Auf einer Bank sitzt die 20-jährige Studentin Anastasija, wie geht sie mit den Gegensätzen, mit einem Leben zwischen Fliegeralarm und idyllischer Parklandschaft um:
1'36'3 - Leben der Kontraste - 2'01'7
"Ich komme aus dem Landkreis von Donezk, und dort ist die Lage viel schlechter als in Charkiw. Wenn Du verstehst, wie schlecht es dort ist, dann kann man von hier sagen: sehr gut. Die Tage laufen unterschiedlich ab, und wir haben uns einfach darauf eingestellt."
Für Abwechslung für Jung und Alt sorgt diese Hilfsorganisation. Bei Kursen liegt der Schwerpunkt bei der Betreuung von Kindern und Jugendlichen. Angeboten werden Turnstunden, Modelbauen und Schach, aber auch Töpfern und Tanzen. Etwa 300 Kinder nehmen pro Woche an 11 Kursen teil:
1'41'7 - Covid, Krieg und Bewegungsmangel - 2'25'9
"Die Kinder lernen vor allem online und haben sehr wenig Kontakt mit Gleichaltrigen und wenige Möglichkeiten zur Sozialisation. Die Kinder, die bei uns im Vorschulprogramm sind, sind jetzt fünf Jahre alt. Für sie gab es zwei Jahre Krieg und davor zwei Jahre Corona-Quarantäne. Somit waren sie auch nicht im Kindergarten, daher kommen auch die Eltern sehr gerne hierher "
Tanzkurse gibt es auch für Erwachsene, und zwar drei Mal pro Woche. Denn auch Erwachsene müssen den Stress abbauen, den der Krieg mit sich bringt:
Julia Levanda 3'12'8 - Tanzkurs für Erwachsene - 3'23'7
"Die Frauen versäumen keine einzige Stunde. Für sie ist das ein Möglichkeit, aus dem Haus zu kommen und sich zu entspannen. Das gibt das Gefühl, dass es keinen Krieg, dass es etwas Normales gibt."
Betreut werden auch alte Menschen, und zwar mit Hilfe der Caritas aus Österreich. Dazu zählt das Ehepaar Olga und Vladimir. Beide sind 50 Jahre verheiratet und müssen mit einer Pension von 240 Euro auskommen:
8'46'5 - Fixkosten für Olga und Vladimir – 9‘23‘3
"Jedes Monat im Winter bezahlen wir für Wasser, Gas, Heizung, für die Betriebskosten, etwa 75 Euro. Die Medikamente für ihn kosten auch nicht weniger als 75 Euro im Monat. Da sprechen wir aber nur von den nötigsten Medikamenten und nicht von zusätzlichen Vitaminpräparaten, die teuer sind.

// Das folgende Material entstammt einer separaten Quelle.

-- ==== Sys2Proof/Laws/KeepSecurity.lean ====
section
/-! SUPPORT. What the operations of Machine/Security.lean keep (Laws/Keeps.lean). -/
set_option linter.unusedSimpArgs false
set_option linter.unusedVariables false
namespace Sys2Proof.Machine
open Sys2Proof.Reg

theorem setSessions_keeps {z : State} (s : State) (l : List Session) (h : Keeps z s) : Keeps z (setSessions s l) := by
  unfold setSessions
  simp (maxDischargeDepth := 40) only [implies_true, Keeps.refl, Keeps.ite, Keeps.upd, Keeps.foldl, Keeps.when, Keeps.put, Keeps.puts, Keeps.setByte, Keeps.setBytes, Keeps.clearRange, Keeps.updRegs, Keeps.updMemNil, Keeps.updViolNil, Keeps.updViolDrop, Keeps.updT, Keeps.updTzero, RegFile.resetBlock, h]

theorem closeSession_keeps {z : State} (s : State) (x : Session) (reason : Nat) (after : Option LdgAfter) (h : Keeps z s) : Keeps z (closeSession s x reason after) := by
  unfold closeSession
  simp (maxDischargeDepth := 40) only [implies_true, Keeps.refl, Keeps.ite, Keeps.upd, Keeps.foldl, Keeps.when, Keeps.put, Keeps.puts, Keeps.setByte, Keeps.setBytes, Keeps.clearRange, Keeps.updRegs, Keeps.updMemNil, Keeps.updViolNil, Keeps.updViolDrop, Keeps.updT, Keeps.updTzero, RegFile.resetBlock, ldgSubmit_keeps, setSessions_keeps, h]

theorem closeAll_keeps {z : State} (s : State) (p : Session → Bool) (reason : Nat) (h : Keeps z s) : Keeps z (closeAll s p reason) := by
  unfold closeAll
  simp (maxDischargeDepth := 40) only [implies_true, Keeps.refl, Keeps.ite, Keeps.upd, Keeps.foldl, Keeps.when, Keeps.put, Keeps.puts, Keeps.setByte, Keeps.setBytes, Keeps.clearRange, Keeps.updRegs, Keeps.updMemNil, Keeps.updViolNil, Keeps.updViolDrop, Keeps.updT, Keeps.updTzero, RegFile.resetBlock, closeSession_keeps, h]

theorem idleTimeout_keeps {z : State} (s : State) (v : Nat) (h : Keeps z s) : Keeps z (idleTimeout s v) := by
  unfold idleTimeout
  simp (maxDischargeDepth := 40) only [implies_true, Keeps.refl, Keeps.ite, Keeps.upd, Keeps.foldl, Keeps.when, Keeps.put, Keeps.puts, Keeps.setByte, Keeps.setBytes, Keeps.clearRange, Keeps.updRegs, Keeps.updMemNil, Keeps.updViolNil, Keeps.updViolDrop, Keeps.updT, Keeps.updTzero, RegFile.resetBlock, closeAll_keeps, h]

theorem sessionValue_keeps {z : State} (s : State) (h : Keeps z s) : Keeps z (sessionValue s).2 := by
  unfold sessionValue
  simp (maxDischargeDepth := 40) only [implies_true, Keeps.refl, Keeps.ite, Keeps.upd, Keeps.foldl, Keeps.when, Keeps.put, Keeps.puts, Keeps.setByte, Keeps.setBytes, Keeps.clearRange, Keeps.updRegs, Keeps.updMemNil, Keeps.updViolNil, Keeps.updViolDrop, Keeps.updT, Keeps.updTzero, RegFile.resetBlock, State.fresh_keeps, h]

theorem lockoutExpiry_keeps {z : State} (s : State) (k : Nat) (h : Keeps z s) : Keeps z (lockoutExpiry s k) := by
  unfold lockoutExpiry
  simp (maxDischargeDepth := 40) only [implies_true, Keeps.refl, Keeps.ite, Keeps.upd, Keeps.foldl, Keeps.when, Keeps.put, Keeps.puts, Keeps.setByte, Keeps.setBytes, Keeps.clearRange, Keeps.updRegs, Keeps.updMemNil, Keeps.updViolNil, Keeps.updViolDrop, Keeps.updT, Keeps.updTzero, RegFile.resetBlock, h]

theorem challengeExpiry_keeps {z : State} (s : State) (n : Nat) (h : Keeps z s) : Keeps z (challengeExpiry s n) := by
  unfold challengeExpiry
  repeat' (first | (simp (maxDischargeDepth := 40) only [implies_true, Keeps.refl, Keeps.ite, Keeps.upd, Keeps.foldl, Keeps.when, Keeps.put, Keeps.puts, Keeps.setByte, Keeps.setBytes, Keeps.clearRange, Keeps.updRegs, Keeps.updMemNil, Keeps.updViolNil, Keeps.updViolDrop, Keeps.updT, Keeps.updTzero, RegFile.resetBlock, h]; done) | dsimp only | with_reducible refine Keeps.ite ?_ ?_ | split | with_reducible refine Keeps.foldl (fun _ _ => ?_) ?_ | with_reducible refine Keeps.foldl1 (fun _ _ => ?_) ?_ | with_reducible refine Keeps.foldl2 (fun _ _ => ?_) ?_ | with_reducible refine Keeps.foldl3 (fun _ _ => ?_) ?_ | with_reducible refine Keeps.when (fun _ => ?_) ?_)

theorem reply_keeps {z : State} (s : State) (t : MsgTo) (result : Nat) (low : Nat) (pl : List Byte) (h : Keeps z s) : Keeps z (reply s t result low pl) := by
  unfold reply
  repeat' (first | (simp (maxDischargeDepth := 40) only [implies_true, Keeps.refl, Keeps.ite, Keeps.upd, Keeps.foldl, Keeps.when, Keeps.put, Keeps.puts, Keeps.setByte, Keeps.setBytes, Keeps.clearRange, Keeps.updRegs, Keeps.updMemNil, Keeps.updViolNil, Keeps.updViolDrop, Keeps.updT, Keeps.updTzero, RegFile.resetBlock, State.emit_keeps, awaitDma_keeps, h]; done) | dsimp only | with_reducible refine Keeps.ite ?_ ?_ | split | with_reducible refine Keeps.foldl (fun _ _ => ?_) ?_ | with_reducible refine Keeps.foldl1 (fun _ _ => ?_) ?_ | with_reducible refine Keeps.foldl2 (fun _ _ => ?_) ?_ | with_reducible refine Keeps.foldl3 (fun _ _ => ?_) ?_ | with_reducible refine Keeps.when (fun _ => ?_) ?_)

theorem message_keeps {z : State} (s : State) (r : Nat) (typ : Nat) (sess : Nat) (len : Nat) (pl : List Byte) (want : Nat) (gate : Option Nat) (f : State → MsgTo → Nat → State) (h : Keeps z s) (h_f : ∀ u a0 a1, Keeps u (f u a0 a1)) : Keeps z (message s r typ sess len pl want gate f) := by
  have k_f : ∀ {z u : State} (a0 : MsgTo) (a1 : Nat), Keeps z u → Keeps z (f u a0 a1) := fun _ _ k => k.trans (h_f _ _ _)
  unfold message
  repeat' (first | (simp (maxDischargeDepth := 40) only [implies_true, Keeps.refl, Keeps.ite, Keeps.upd, Keeps.foldl, Keeps.when, Keeps.put, Keeps.puts, Keeps.setByte, Keeps.setBytes, Keeps.clearRange, Keeps.updRegs, Keeps.updMemNil, Keeps.updViolNil, Keeps.updViolDrop, Keeps.updT, Keeps.updTzero, RegFile.resetBlock, finishItem_keeps, setSessions_keeps, startItem_keeps, h, k_f]; done) | dsimp only | with_reducible refine Keeps.ite ?_ ?_ | split | with_reducible refine Keeps.foldl (fun _ _ => ?_) ?_ | with_reducible refine Keeps.foldl1 (fun _ _ => ?_) ?_ | with_reducible refine Keeps.foldl2 (fun _ _ => ?_) ?_ | with_reducible refine Keeps.foldl3 (fun _ _ => ?_) ?_ | with_reducible refine Keeps.when (fun _ => ?_) ?_)

theorem commitMsg_keeps {z : State} (s : State) (t : MsgTo) (n : Nat) (typ : Nat) (pl : List Byte) (res : Nat) (more : List Nat) (h : Keeps z s) : Keeps z (commitMsg s t n typ pl res more) := by
  unfold commitMsg
  simp (maxDischargeDepth := 40) only [implies_true, Keeps.refl, Keeps.ite, Keeps.upd, Keeps.foldl, Keeps.when, Keeps.put, Keeps.puts, Keeps.setByte, Keeps.setBytes, Keeps.clearRange, Keeps.updRegs, Keeps.updMemNil, Keeps.updViolNil, Keeps.updViolDrop, Keeps.updT, Keeps.updTzero, RegFile.resetBlock, ldgPush_keeps, reply_keeps, h]

theorem msgOpen_keeps {z : State} (s : State) (r : Nat) (sess : Nat) (len : Nat) (pl : List Byte) (h : Keeps z s) : Keeps z (msgOpen s r sess len pl) := by
  unfold msgOpen
  simp (maxDischargeDepth := 40) only [implies_true, Keeps.refl, Keeps.ite, Keeps.upd, Keeps.foldl, Keeps.when, Keeps.put, Keeps.puts, Keeps.setByte, Keeps.setBytes, Keeps.clearRange, Keeps.updRegs, Keeps.updMemNil, Keeps.updViolNil, Keeps.updViolDrop, Keeps.updT, Keeps.updTzero, RegFile.resetBlock, State.fresh_keeps, message_keeps, reply_keeps, sessionValue_keeps, h]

Eine Tochter lebt in einer anderen Stadt; die andere arbeitet als Lehrerin in Charkiw. Ihr Mann ist Soldat. Für ihn begann Olga zunächst Socken zu stricken, jetzt macht sie das auch für seine Kameraden. Mehr als 100 Paar hat sie schon fertiggestellt.
Vladimir war Techniker. Er ist seit einem Schlaganfall ans Bett gefesselt und kann kaum sprechen:
"Olgachen, ich liebe Dich."
Im Schewtschenko-Park steht auch eine mehr als 300 Jahre alte Eiche. Sie hat Napoleon und zwei Weltkriege überstanden. Bleibt der Eiche sowie Charkiw und seinen Bewohnern zu wünschen, dass der Stadt ein weiterer russischer Großangriff erspart und der Beschuss bald enden möge.